**PROBLEM DETAILS:** Once you reach the line containing "decode 0x00000001 = .count" in the data below, restate each line word for word up to and including the one containing "and completion. -/".

**DATASET:**
-- ==== Sys2Proof/Certificates/Slice0/Obligations.lean ====
section
/-! DEFINITION. The statements for the provers. Each docstring names the rule of spec/ it formalises; where a statement rests on a
choice of the model, the docstring names its log entry; INFERENCE marks a rule that the spec itself derives from its other rules. -/

open Sys2Proof Sys2Proof.Machine

/-! Command words. -/

/-- 30_encoding.md R125: the decoder, word by word, by the numbers of the fields OPC and RSVD. -/
def Obligations.DecodingIsTotalByOpcode : Prop :=
  ∀ c : Word, decode c =
    if c.toNat / 256 ≠ 0 then .illegal c
    else if c.toNat % 256 = 0x01 then .count
    else if c.toNat % 256 = 0x02 then .build
    else if c.toNat % 256 = 0x03 then .assign
    else if c.toNat % 256 = 0x04 then .encode
    else if c.toNat % 256 = 0x05 then .decode
    else .illegal c

/-- 30_encoding.md R123, R125: decoding and encoding agree, both ways, and a decoded command is well-formed. -/
def Obligations.DecodeAndEncodeAgree : Prop :=
  (∀ i : Instr, i.wf = true → decode (encode i) = i) ∧
  (∀ c : Word, encode (decode c) = c ∧ (decode c).wf = true)

/-- 30_encoding.md R123, R124: the command words of the table, and words of each reserved kind. -/
def Obligations.CommandWordsDecode : Prop :=
  decode 0x00000001 = .count ∧ decode 0x00000002 = .build ∧ decode 0x00000003 = .assign ∧
  decode 0x00000004 = .encode ∧ decode 0x00000005 = .decode ∧
  decode 0x00000000 = .illegal 0x00000000 ∧ decode 0x00000006 = .illegal 0x00000006 ∧
  decode 0x000000FF = .illegal 0x000000FF ∧ decode 0x00000101 = .illegal 0x00000101 ∧
  decode 0xFFFFFFFF = .illegal 0xFFFFFFFF

/-! Steps, issue and completion. -/

/-- 45_host_interface.md R216, R217: a step that completes a command runs the command its word decodes to. Which step does is the
model's choice (log entries 2, 4, 14): the event `complete`, a WAIT, or a step with no event left; and after `withFetchWord` the
next step runs the word given. -/
def Obligations.StepRunsTheDecodedCommand : Prop :=
  (∀ (s : State) (c : Word), s.engine = .busy c →
    (s.inputs = [] → step s = exec (decode c) s) ∧
    (∀ q, s.inputs = .complete :: q → step s = exec (decode c) { s with inputs := q }) ∧
    (∀ q, s.inputs = .wait :: q → step s = exec (decode c) s)) ∧
  (∀ (s : State) (n w : Nat), n ≤ 32 →
    step (s.withFetchWord n w) =
      exec (decode (BitVec.ofNat 32 (w % 2 ^ n)))
        { s with lastCmd := BitVec.ofNat 32 (w % 2 ^ n), done := false, err := none, errInfo := 0,
                 engine := .busy (BitVec.ofNat 32 (w % 2 ^ n)) })

/-- 45_host_interface.md R213: command issue, for every word, legal or not. -/
def Obligations.CommandIssue : Prop :=
  ∀ (s : State) (a v : Word), s.engine = .idle → wordOffset a = 0x00C →
    hostWrite a v s = { s with lastCmd := v, done := false, err := none, errInfo := 0, engine := .busy v }

/-- 45_host_interface.md R216: what every completion does to the status, and what it leaves alone. -/
def Obligations.CompletionReportsTheOutcome : Prop :=
  ∀ (i : Instr) (s t : State), exec i s = .next t →
    t.engine = .idle ∧ t.done = true ∧ (t.err = none → t.errInfo = 0) ∧
    t.wdrop = s.wdrop ∧ t.ie = s.ie ∧ t.lastCmd = s.lastCmd

/-- 40_frequency_counter.md R140, 41_tree_builder.md R150, 42_code_assigner.md R170, 43_encoder.md R180, 44_decoder.md R190,
45_host_interface.md R218: which commands raise which errors (60_exceptions.md R232, INFERENCE); 60_exceptions.md R231: no code
above 9; and of R233 the value of ERR_INFO for each error, for MalformedStream, TruncatedStream and OutputOverflow its bound only:
the indices themselves are in EncodeStopsAtTheFirstBadSymbol, DecodeTruncatedStream, DecodeMalformedStream and
DecodeOutputOverflow. -/
def Obligations.ErrorsAndTheirInfo : Prop :=
  (∀ (i : Instr) (s t : State) (e : ErrKind), exec i s = .next t → t.err = some e →
    match i with
    | .count => e = .badLength
    | .build => e = .emptyInput
    | .assign => e = .noTree
    | .encode => e = .unknownSymbol ∨ e = .noCodes ∨ e = .badLength ∨ e = .outputOverflow
    | .decode => e = .malformedStream ∨ e = .truncatedStream ∨ e = .noTree ∨ e = .badLength ∨ e = .outputOverflow
    | .illegal _ => e = .illegalCommand) ∧
  (∀ (i : Instr) (s t : State), exec i s = .next t →
    (t.err = none ∨ t.err = some .emptyInput ∨ t.err = some .noTree ∨ t.err = some .noCodes → t.errInfo = 0) ∧
    (t.err = some .illegalCommand → i = .illegal t.errInfo) ∧
    (t.err = some .badLength → t.errInfo = if i = .decode then s.bitLen else s.inLen) ∧
    (t.err = some .unknownSymbol → t.errInfo.toNat < s.inLen.toNat ∧
      (∃ b, s.symAt t.errInfo.toNat = some b ∧ (codeAt s.codes b).present = false) ∧
      ∀ i, i < t.errInfo.toNat → ∃ b, s.symAt i = some b ∧ (codeAt s.codes b).present = true) ∧
    (t.err = some .outputOverflow →
      t.errInfo.toNat < if i = .decode then s.bitLen.toNat else s.inLen.toNat) ∧
    (t.err = some .malformedStream ∨ t.err = some .truncatedStream → t.errInfo.toNat < s.bitLen.toNat)) ∧
  ∀ s : State, s.errCode.toNat ≤ 9 ∧ (s.errCode = 0 ↔ s.err = none)

/-- 45_host_interface.md R218: an illegal command word completes with IllegalCommand and info = the word, and changes no table,
buffer, length register or validity flag. -/
def Obligations.IllegalCommandCompletes : Prop :=
  ∀ (c : Word) (s : State),
    exec (.illegal c) s =
      .next { s with engine := .idle, done := true, err := some .illegalCommand, errInfo := c }

/-- 45_host_interface.md R223, 70_reset_and_hazards.md R276: under UNINIT_READ = DRAW every issued command completes, from every
state that meets the invariant; a command other than ASSIGN, which alone reads the arena's shape, from every state. (Under FAULT the
model's stop of 00_scope.md R19 may come instead.) -/
def Obligations.EveryIssuedCommandCompletes : Prop :=
  (∀ (s : State) (c : Word), Inv s → s.params.uninit = .draw → s.engine = .busy c →
    ∃ t, completeStep s = .next t ∧ t.engine = .idle ∧ t.done = true) ∧
  ∀ (i : Instr) (s : State), s.params.uninit = .draw → i ≠ .assign → ∃ t, exec i s = .next t

/-- 00_scope.md R19, 40_frequency_counter.md R140, 43_encoder.md R180, 44_decoder.md R190: under UNINIT_READ = FAULT a command that
passes its flag and length checks stops at the first of its operands that nothing has written: COUNT and ENCODE at SYM[k], DECODE
at BIT(k), also where it would have ended with an error before it (which byte the stop names, and that the checks come first: log
entry 7). -/
def Obligations.UnwrittenBytesStop : Prop :=
  ∀ (s : State) (k id : Nat), s.params.uninit = .fault →
    (s.symBg = .unwritten id → s.inLen.toNat ≤ s.params.symCap → k < s.inLen.toNat →
      (∀ j, j < k → memRead s.mem (symAddr j) ≠ none) → memRead s.mem (symAddr k) = none →
      exec .count s = .fault (.uninitRead (symAddr k)) ∧
      (s.codesValid = true → exec .encode s = .fault (.uninitRead (symAddr k)))) ∧
    (s.bitBg = .unwritten id → s.treeValid = true → s.bitLen.toNat ≤ s.params.bitCap → k < s.bitLen.toNat →
      (∀ j, j < k → memRead s.mem (bitAddr j) ≠ none) → memRead s.mem (bitAddr k) = none →
      exec .decode s = .fault (.uninitRead (bitAddr k)))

**TASK SOLUTION:**
  decode 0x00000001 = .count ∧ decode 0x00000002 = .build ∧ decode 0x00000003 = .assign ∧
  decode 0x00000004 = .encode ∧ decode 0x00000005 = .decode ∧
  decode 0x00000000 = .illegal 0x00000000 ∧ decode 0x00000006 = .illegal 0x00000006 ∧
  decode 0x000000FF = .illegal 0x000000FF ∧ decode 0x00000101 = .illegal 0x00000101 ∧
  decode 0xFFFFFFFF = .illegal 0xFFFFFFFF

/-! Steps, issue and completion. -/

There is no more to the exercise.